2. Description of Related Art
Water purification systems typically include a pump that pumps contaminated water through a filter unit. The filter may contain a reverse osmosis membrane which removes impurities in the water. The water is then stored within a tank and subsequently removed by the end user. Water purification systems range in size from large industrial units to smaller systems that can be installed under the sink of a home.
Residential water purification units typically have a valve that controls the flow of water between the pump and a municipal water source. To more fully automate the purification unit, the valves may contain solenoids which are controlled by a control circuit. The valves typically move into an open position when the control circuit provides power to the solenoid. Most solenoid operated valves require a relatively large amount of current to move the valves from the closed position to the open position. The large current is typically needed to overcome the fluid back pressure exerted on the valve, and the internal air gap within the valve and flux gap. Once the valve is opened, the solenoid does not require the large initial current needed to open the valve. The continual supply of excessive power to the valve, may overheat the solenoid and draw in an unnecessary amount of power. The heat may cause the solenoid to fail, thereby reducing the life and reliability of the valve unit. Additionally, the excessive use of power creates a valve that is costly to operate.

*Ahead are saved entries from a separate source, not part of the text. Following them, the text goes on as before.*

-- ==== Sys2Proof/Machine/Defaults.lean ====
section
/-! DEFINITION. The instance of the parameters that the host's `State.reset` uses, and the reset values of the four
registers the spec leaves unspecified (logs 2 and 3) and of the model's own counter (log 8). -/

namespace Sys2Proof.Machine

/-- The parameters of `State.reset` (log 2). From the spec: `N = 512` (R7), `BREAK_BITS = 11` and `MAB_BITS = 13`
(R10), `PIN_CHANGE_RESTART = false` (D12), `CONCURRENT_HOST = false` (D17), `INSTANCES = 1` (D22). DESIGN CHOICE: the
open parameters `TICK_BUDGET`, the default pins, `BIT_CYCLES` and `F_CPU`, with figures of the spec's own examples. -/
def defaultParams : Params where
  bufferSize := .n512
  tickBudget := 64
  breakBits := 11
  mabBits := 13
  defaultDataPin := 3#8
  defaultMarkerPin := 4#8
  pinChangeRestart := false
  concurrentHost := false
  instances := 1
  bitCycles := 64
  fCpu := 16000000

/-- DESIGN CHOICE: `BUDGET` at reset, unspecified by R38 (log 3). -/
def resetBudget : Nat := 0

/-- DESIGN CHOICE: `TXB` at reset, unspecified by R38 (log 3). -/
def resetTxb : Byte := 0#8

/-- DESIGN CHOICE: `DATAPIN_ACT` at reset, unspecified by R38 (log 3). -/
def resetDataPinAct : Pin := 0#8

/-- DESIGN CHOICE: `MARKERPIN_ACT` at reset, unspecified by R38 (log 3). -/
def resetMarkerPinAct : Pin := 0#8

/-- DESIGN CHOICE: the counter of free bytes read, the model's own field (log 8). -/
def resetStrayReads : Nat := 0

end Sys2Proof.Machine
end

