-- ==== Sys2Proof/Machine/Scheduler.lean ====
section
/-! DEFINITION. The Tick Scheduler and the Frame State Machine: FRAME_START, CHANNEL_SLOT, ADVANCE and TICK
(42_frame_tick.md R150 to R158). -/

namespace Sys2Proof.Machine

/-- F1: the break. -/
def frameBreak (s : State) : State := driveData s.dataPinAct .low s.params.breakBits .atleast s

/-- F2: the mark-after-break. -/
def frameMark (s : State) : State := driveData s.dataPinAct .high s.params.mabBits .atleast s

/-- F4: `BUDGET <- BUDGET - 35`; ADVANCE is next (R152, L1). -/
def frameCharge (s : State) : State := (s.setBudget (s.budget - frameStartCost)).setEnginePos .a0

/-- S4: `BUDGET <- BUDGET - 11`; ADVANCE is next (R152, L1). -/
def slotCharge (s : State) : State := (s.setBudget (s.budget - slotCost)).setEnginePos .a0

/-- The meaning of FRAME_START (R155). With a budget below its cost the unit is deferred and the handler stops (R153;
log 15). -/
def execFrameStart (s : State) : Result :=
  if s.budget < frameStartCost then .next (stopHandler s)
  else
    let s2 := frameMark (frameBreak s)
    .next (frameCharge (transmit startCode s2.dataPinAct s2))

/-- The meaning of CHANNEL_SLOT (R156). With a budget below its cost the unit is deferred and the handler stops (R153;
log 15); no TS stops it (log 8). -/
def execChannelSlot (s : State) : Result :=
  if s.budget < slotCost then .next (stopHandler s)
  else
    let s1 := driveMarker .low s
    .next (slotCharge (transmit (slotByte s1) s1.dataPinAct (countStrayRead s1)))

/-- A1 of ADVANCE with the local `t` (R157): end the frame and stop the handler, or go on at L0. -/
def advanceTo (t : Nat) (s : State) : State :=
  if t > s.acc then stopHandler ((driveMarker .high s).setTs 0)
  else (s.setTs t).setEnginePos .l0

/-- The meaning of ADVANCE, A0 and A1 (R157). -/
def execAdvance (s : State) : Result := .next (advanceTo (s.ts + 1) s)

/-- The unit L0 selects: `TS = 0` selects FRAME_START, any other CHANNEL_SLOT (R152, D24; 30_encoding.md R104). -/
def performUnit (s : State) : Result := if s.ts = 0 then execFrameStart s else execChannelSlot s

/-- Go on with the loop unless the handler was stopped. -/
def unlessStopped (s : State) (f : State → Result) : Result := if s.enginePos = .x0 then .next s else f s

/-- The loop L0 to L2 (R152), at most `fuel` units. A unit costs at least 11 and is not begun without that budget, so
`BUDGET / 11 + 1` rounds always reach a `stop handler` of the loop's own. -/
def handlerLoop : Nat → State → Result
  | 0, s => .next (stopHandler s)
  | fuel + 1, s =>
    andThen (performUnit s) fun s1 => unlessStopped s1 fun s1 =>
      andThen (execAdvance s1) fun s2 => unlessStopped s2 (handlerLoop fuel)

/-- One handler invocation from its loop to its exit (R152, R158). -/
def runHandler (s : State) : Result :=
  andThen (handlerLoop (s.budget / slotCost + 1) s) fun s1 => .next (exitHandler s1)

/-- The meaning of TICK (R150): a tick that is not accepted changes nothing; an accepted one runs one invocation. -/
def execTick (s : State) : Result := if tickAccepted s then runHandler (takeTick s) else .next s

end Sys2Proof.Machine
end

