section
variable (s : State) (b : Bool)
@[simp] theorem requestMask_params : (requestMask b s).params = s.params := rfl
@[simp] theorem requestMask_buf : (requestMask b s).buf = s.buf := rfl
@[simp] theorem requestMask_acc : (requestMask b s).acc = s.acc := rfl
@[simp] theorem requestMask_ts : (requestMask b s).ts = s.ts := rfl
@[simp] theorem requestMask_budget : (requestMask b s).budget = s.budget := rfl
@[simp] theorem requestMask_txb : (requestMask b s).txb = s.txb := rfl
@[simp] theorem requestMask_started : (requestMask b s).started = s.started := rfl
@[simp] theorem requestMask_tickEn : (requestMask b s).tickEn = s.tickEn := rfl
@[simp] theorem requestMask_guard : (requestMask b s).guard = s.guard := rfl
@[simp] theorem requestMask_irqMask : (requestMask b s).irqMask = b := rfl
@[simp] theorem requestMask_dataPinCfg : (requestMask b s).dataPinCfg = s.dataPinCfg := rfl
@[simp] theorem requestMask_markerPinCfg : (requestMask b s).markerPinCfg = s.markerPinCfg := rfl
@[simp] theorem requestMask_dataPinAct : (requestMask b s).dataPinAct = s.dataPinAct := rfl
@[simp] theorem requestMask_markerPinAct : (requestMask b s).markerPinAct = s.markerPinAct := rfl
@[simp] theorem requestMask_dataLvl : (requestMask b s).dataLvl = s.dataLvl := rfl
@[simp] theorem requestMask_markerLvl : (requestMask b s).markerLvl = s.markerLvl := rfl
@[simp] theorem requestMask_trace : (requestMask b s).trace = s.trace ++ [.mask b] := rfl
@[simp] theorem requestMask_enginePos : (requestMask b s).enginePos = s.enginePos := rfl
@[simp] theorem requestMask_hostPos : (requestMask b s).hostPos = s.hostPos := rfl
@[simp] theorem requestMask_schedule : (requestMask b s).schedule = s.schedule := rfl
@[simp] theorem requestMask_strayReads : (requestMask b s).strayReads = s.strayReads := rfl
end

section
variable (s : State) (p : Pin) (l : Level) (d : Nat) (hold : Hold)
@[simp] theorem driveData_params : (driveData p l d hold s).params = s.params := rfl
@[simp] theorem driveData_buf : (driveData p l d hold s).buf = s.buf := rfl
@[simp] theorem driveData_acc : (driveData p l d hold s).acc = s.acc := rfl
@[simp] theorem driveData_ts : (driveData p l d hold s).ts = s.ts := rfl
@[simp] theorem driveData_budget : (driveData p l d hold s).budget = s.budget := rfl
@[simp] theorem driveData_txb : (driveData p l d hold s).txb = s.txb := rfl
@[simp] theorem driveData_started : (driveData p l d hold s).started = s.started := rfl
@[simp] theorem driveData_tickEn : (driveData p l d hold s).tickEn = s.tickEn := rfl
@[simp] theorem driveData_guard : (driveData p l d hold s).guard = s.guard := rfl
@[simp] theorem driveData_irqMask : (driveData p l d hold s).irqMask = s.irqMask := rfl
@[simp] theorem driveData_dataPinCfg : (driveData p l d hold s).dataPinCfg = s.dataPinCfg := rfl
@[simp] theorem driveData_markerPinCfg : (driveData p l d hold s).markerPinCfg = s.markerPinCfg := rfl
@[simp] theorem driveData_dataPinAct : (driveData p l d hold s).dataPinAct = s.dataPinAct := rfl
@[simp] theorem driveData_markerPinAct : (driveData p l d hold s).markerPinAct = s.markerPinAct := rfl
@[simp] theorem driveData_dataLvl : (driveData p l d hold s).dataLvl = .driven l := rfl
@[simp] theorem driveData_markerLvl : (driveData p l d hold s).markerLvl = s.markerLvl := rfl
@[simp] theorem driveData_trace : (driveData p l d hold s).trace = s.trace ++ [.seg p l d hold] := rfl
@[simp] theorem driveData_enginePos : (driveData p l d hold s).enginePos = s.enginePos := rfl
@[simp] theorem driveData_hostPos : (driveData p l d hold s).hostPos = s.hostPos := rfl
@[simp] theorem driveData_schedule : (driveData p l d hold s).schedule = s.schedule := rfl
@[simp] theorem driveData_strayReads : (driveData p l d hold s).strayReads = s.strayReads := rfl
end

section
variable (s : State) (l : Level)
@[simp] theorem driveMarker_params : (driveMarker l s).params = s.params := rfl
@[simp] theorem driveMarker_buf : (driveMarker l s).buf = s.buf := rfl
@[simp] theorem driveMarker_acc : (driveMarker l s).acc = s.acc := rfl
@[simp] theorem driveMarker_ts : (driveMarker l s).ts = s.ts := rfl
@[simp] theorem driveMarker_budget : (driveMarker l s).budget = s.budget := rfl
@[simp] theorem driveMarker_txb : (driveMarker l s).txb = s.txb := rfl
@[simp] theorem driveMarker_started : (driveMarker l s).started = s.started := rfl
@[simp] theorem driveMarker_tickEn : (driveMarker l s).tickEn = s.tickEn := rfl
@[simp] theorem driveMarker_guard : (driveMarker l s).guard = s.guard := rfl
@[simp] theorem driveMarker_irqMask : (driveMarker l s).irqMask = s.irqMask := rfl
@[simp] theorem driveMarker_dataPinCfg : (driveMarker l s).dataPinCfg = s.dataPinCfg := rfl
@[simp] theorem driveMarker_markerPinCfg : (driveMarker l s).markerPinCfg = s.markerPinCfg := rfl
@[simp] theorem driveMarker_dataPinAct : (driveMarker l s).dataPinAct = s.dataPinAct := rfl
@[simp] theorem driveMarker_markerPinAct : (driveMarker l s).markerPinAct = s.markerPinAct := rfl
@[simp] theorem driveMarker_dataLvl : (driveMarker l s).dataLvl = s.dataLvl := rfl
@[simp] theorem driveMarker_markerLvl : (driveMarker l s).markerLvl = .driven l := rfl
@[simp] theorem driveMarker_trace : (driveMarker l s).trace = s.trace ++ [.edge s.markerPinAct l] := rfl
@[simp] theorem driveMarker_enginePos : (driveMarker l s).enginePos = s.enginePos := rfl
@[simp] theorem driveMarker_hostPos : (driveMarker l s).hostPos = s.hostPos := rfl
@[simp] theorem driveMarker_schedule : (driveMarker l s).schedule = s.schedule := rfl
@[simp] theorem driveMarker_strayReads : (driveMarker l s).strayReads = s.strayReads := rfl
end
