/-- L0: the budget check of the selected unit (42_frame_tick.md R153). -/
theorem Inv.selectUnit {s : State} (h : Inv s) (pos : s.enginePos = .l0) : Inv (selectUnit s) := by
  have high := h.dataHigh
  have mask := h.mask
  rw [pos] at high mask
  have move := h.moveEngine (by rw [pos]; rfl) (.refl s) rfl rfl le_rfl
  unfold Machine.selectUnit stopHandler
  split_ifs with ts budget budget
  · exact move .x0 (by decide) (by simp [EnginePos.beforeRead]) (Nat.zero_le _) mask high (.inl rfl) (.inl rfl)
  · exact move .f1 (by decide) (by simp [EnginePos.beforeRead]) (Nat.not_lt.mp budget) mask high (.inl rfl) (.inl rfl)
  · exact move .x0 (by decide) (by simp [EnginePos.beforeRead]) (Nat.zero_le _) mask high (.inl rfl) (.inl rfl)
  · exact move .s1 (by decide) (fun _ => .inr ts) (Nat.not_lt.mp budget) mask high (.inl rfl) (.inl rfl)

/-- SEND_BYTE after B0: the mask stays until B11, and the line is high again after the stop bits. -/
theorem Inv.sendMicro {s : State} (h : Inv s) {p : SendPos} {pin : Pin} {caller : Caller}
    (pos : s.enginePos = .send p pin caller) : Inv ((sendMicro p pin s).setEnginePos (afterSend p pin caller)) := by
  have charge := h.charge
  have mask := h.mask
  have high := h.dataHigh
  rw [pos] at charge mask high
  have keeps := sendMicro_keeps p pin s
  have live : s.enginePos.budgetLive = true := by rw [pos]; rfl
  cases p with
  | b1 =>
    exact h.moveEngine live keeps rfl rfl le_rfl _ (by simp [afterSend]) (by simp [afterSend, EnginePos.beforeRead])
      (by cases caller <;> exact charge) mask (fun _ => rfl) (.inr (by simp [Machine.sendMicro, sendStartBit])) (.inl rfl)
  | bit i =>
    have next : afterSend (.bit i) pin caller = .send .b10 pin caller ∨
        ∃ j, afterSend (.bit i) pin caller = .send (.bit j) pin caller := by
      simp only [afterSend]
      split
      · exact .inr ⟨_, rfl⟩
      · exact .inl rfl
    rcases next with next | ⟨j, next⟩
    all_goals
      rw [next]
      exact h.moveEngine live keeps rfl rfl le_rfl _ (by simp) (by simp [EnginePos.beforeRead])
        (by cases caller <;> exact charge) mask (fun _ => rfl) (.inr (by simp [Machine.sendMicro, sendDataBit])) (.inl rfl)
  | b10 =>
    exact h.moveEngine live keeps rfl rfl le_rfl _ (by simp [afterSend]) (by simp [afterSend, EnginePos.beforeRead])
      (by cases caller <;> exact charge) mask (by simp [Machine.sendMicro, sendStopBits])
      (.inr (by simp [Machine.sendMicro, sendStopBits])) (.inl rfl)
  | b11 =>
    cases caller <;>
      exact h.moveEngine live keeps rfl rfl le_rfl _ (by simp [afterSend]) (by simp [afterSend, EnginePos.beforeRead])
        charge rfl high (.inl rfl) (.inl rfl)

/-- A1: TS stays in 0..N (42_frame_tick.md R157). -/
theorem Inv.advanceTo {s : State} (h : Inv s) {n : Nat} (pos : s.enginePos = .a1 n) : Inv (advanceTo n s) := by
  have mask := h.mask
  have high := h.dataHigh
  have budget := h.budget
  have guard := h.guard.mpr (by simp [pos])
  rw [pos] at mask high budget
  have k := advanceTo_keeps n s
  have engine := h.engine (t := Machine.advanceTo n s) (by simp [pos]) k.params k.buf k.acc k.started k.tickEn k.hostPos
    k.dataPinAct k.markerPinAct
  by_cases past : s.acc < n
  · rw [advanceTo_ends past] at engine ⊢
    exact engine (Nat.zero_le _) (by simp [EnginePos.beforeRead]) (fun _ => budget rfl) (Nat.zero_le _) mask
      (by simp [guard]) high (.inl rfl) (.inr (by simp))
  · rw [advanceTo_goes_on (Nat.not_lt.mp past)] at engine ⊢
    exact engine ((Nat.not_lt.mp past).trans h.acc) (by simp [EnginePos.beforeRead]) (fun _ => budget rfl)
      (Nat.zero_le _) mask (by simp [guard]) high (.inl rfl) (.inl rfl)

/-- ENGINE's micro-steps keep the invariant. -/
theorem engineMicro_inv {s t : State} (h : Inv s) (e : engineMicro s = .next t) : Inv t := by
  have k := engineMicro_keeps e
  have charge := h.charge
  have mask := h.mask
  have high := h.dataHigh
  have budget := h.budget
  have guard := h.guard
  have move := fun live => h.moveEngine (u := s) live (.refl s) rfl rfl le_rfl
  have engine := fun ne => h.engine (t := t) ne k.params k.buf k.acc k.started k.tickEn k.hostPos k.dataPinAct
    k.markerPinAct
  cases pos : s.enginePos <;> simp only [engineMicro, pos] at e <;>
    rw [pos] at charge mask high move engine budget guard <;> cases e
  case idle => exact h
  case e1 =>
    exact engine (by decide) h.ts (by simp [EnginePos.beforeRead]) (fun _ => le_rfl) (Nat.zero_le _) mask
      (by simpa using guard) high (.inl rfl) (.inl rfl)
  case l0 => exact h.selectUnit pos
  case f1 =>
    exact h.moveEngine (u := frameBreak s) (by simp [pos, EnginePos.budgetLive]) (by constructor <;> simp [frameBreak])
      rfl rfl le_rfl .f2 (by decide) (by simp [EnginePos.beforeRead]) charge mask (fun _ => rfl)
      (.inr (by simp [frameBreak])) (.inl rfl)
  case f2 =>
    exact h.moveEngine (u := frameMark s) (by simp [pos, EnginePos.budgetLive]) (by constructor <;> simp [frameMark])
      rfl rfl le_rfl .f3 (by decide) (by simp [EnginePos.beforeRead]) charge mask (by simp [frameMark])
      (.inr (by simp [frameMark])) (.inl rfl)
  case f3 =>
    exact h.moveEngine (u := sendLatch startCode s) (by simp [pos, EnginePos.budgetLive])
      (by constructor <;> simp [sendLatch]) rfl rfl le_rfl (.send .b1 _ _) (by simp) (by simp [EnginePos.beforeRead])
      charge rfl high (.inl rfl) (.inl rfl)
  case f4 =>
    exact h.moveEngine (u := s.setBudget (s.budget - frameStartCost)) (by simp [pos, EnginePos.budgetLive])
      (by constructor <;> simp) rfl rfl (Nat.sub_le _ _) .a0 (by decide) (by simp [EnginePos.beforeRead])
      (Nat.zero_le _) mask high (.inl rfl) (.inl rfl)
  case s1 =>
    exact h.moveEngine (u := driveMarker .low s) (by simp [pos, EnginePos.budgetLive]) (by constructor <;> simp)
      rfl rfl le_rfl .s2 (by decide) (fun _ => .inl (by simp [pos, EnginePos.beforeRead])) charge mask high (.inl rfl)
      (.inr (by simp))
  case s2 =>
    exact h.moveEngine (u := countStrayRead s) (by simp [pos, EnginePos.budgetLive]) (by constructor <;> simp)
      (by simp) (by simp) (by simp) (.s3 _) (by simp) (by simp [EnginePos.beforeRead])
      (countStrayRead_budget s ▸ charge) (countStrayRead_irqMask s ▸ mask) (countStrayRead_dataLvl s ▸ high)
      (.inl (by simp)) (.inl (by simp))
  case s3 b =>
    exact h.moveEngine (u := sendLatch b s) (by simp [pos, EnginePos.budgetLive])
      (by constructor <;> simp [sendLatch]) rfl rfl le_rfl (.send .b1 _ _) (by simp) (by simp [EnginePos.beforeRead])
      charge rfl high (.inl rfl) (.inl rfl)
  case s4 =>
    exact h.moveEngine (u := s.setBudget (s.budget - slotCost)) (by simp [pos, EnginePos.budgetLive])
      (by constructor <;> simp) rfl rfl (Nat.sub_le _ _) .a0 (by decide) (by simp [EnginePos.beforeRead])
      (Nat.zero_le _) mask high (.inl rfl) (.inl rfl)
  case send => exact h.sendMicro pos
  case a0 =>
    exact move rfl (.a1 _) (by simp) (by simp [EnginePos.beforeRead]) (Nat.zero_le _) mask high (.inl rfl) (.inl rfl)
  case a1 => exact h.advanceTo pos
  case x0 =>
    exact engine (by decide) h.ts (by simp [EnginePos.beforeRead]) (by simp [EnginePos.budgetLive]) (Nat.zero_le _) mask
      (by simp) high (.inl rfl) (.inl rfl)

The control circuit of the valve is typically powered by the same transformer that powers the motor of the pump. When the pump is turned on, the motor requires a gradually increasing amount of current to correlate with the increasing speed of the pump unit and the back pressure that is generated by the pump. In a typical water purification system, the solenoid valve and pump unit are activated simultaneously, so that municipal water is pumped to the filter unit. The transformer must pull in an increasing amount of power during the initial state of the pumping cycle to accommodate the constant current requirement of the solenoid valve and the ramping current requirement of the pump motor. The transformer must therefore be built to accommodate the maximum current requirements of both devices. It would be desirable to have a solenoid valve which only requires an initial large current to open the valve and then draws a lower amount of current to maintain the valve in the open position. It would also be desirable to have a solenoid valve that has a decreasing current load requirement that matches the increasing load requirement of the pump motor, so that the power provided by the transformer is approximately a constant value during the entire pumping cycle of the system. Residential water purification systems typically have used an AC powered solenoid valve that is driven by the same transformer that supplies power to the systems other electric al components.
AC powered transformers becomes objectionably noisy if the armature is not in full contact with the core of the solenoid. The noise is created by the variable field strength form the alternating current rocking the armature. It would therefore be desirable to have a control circuit that eliminates the risk of noise by providing a DC holding current.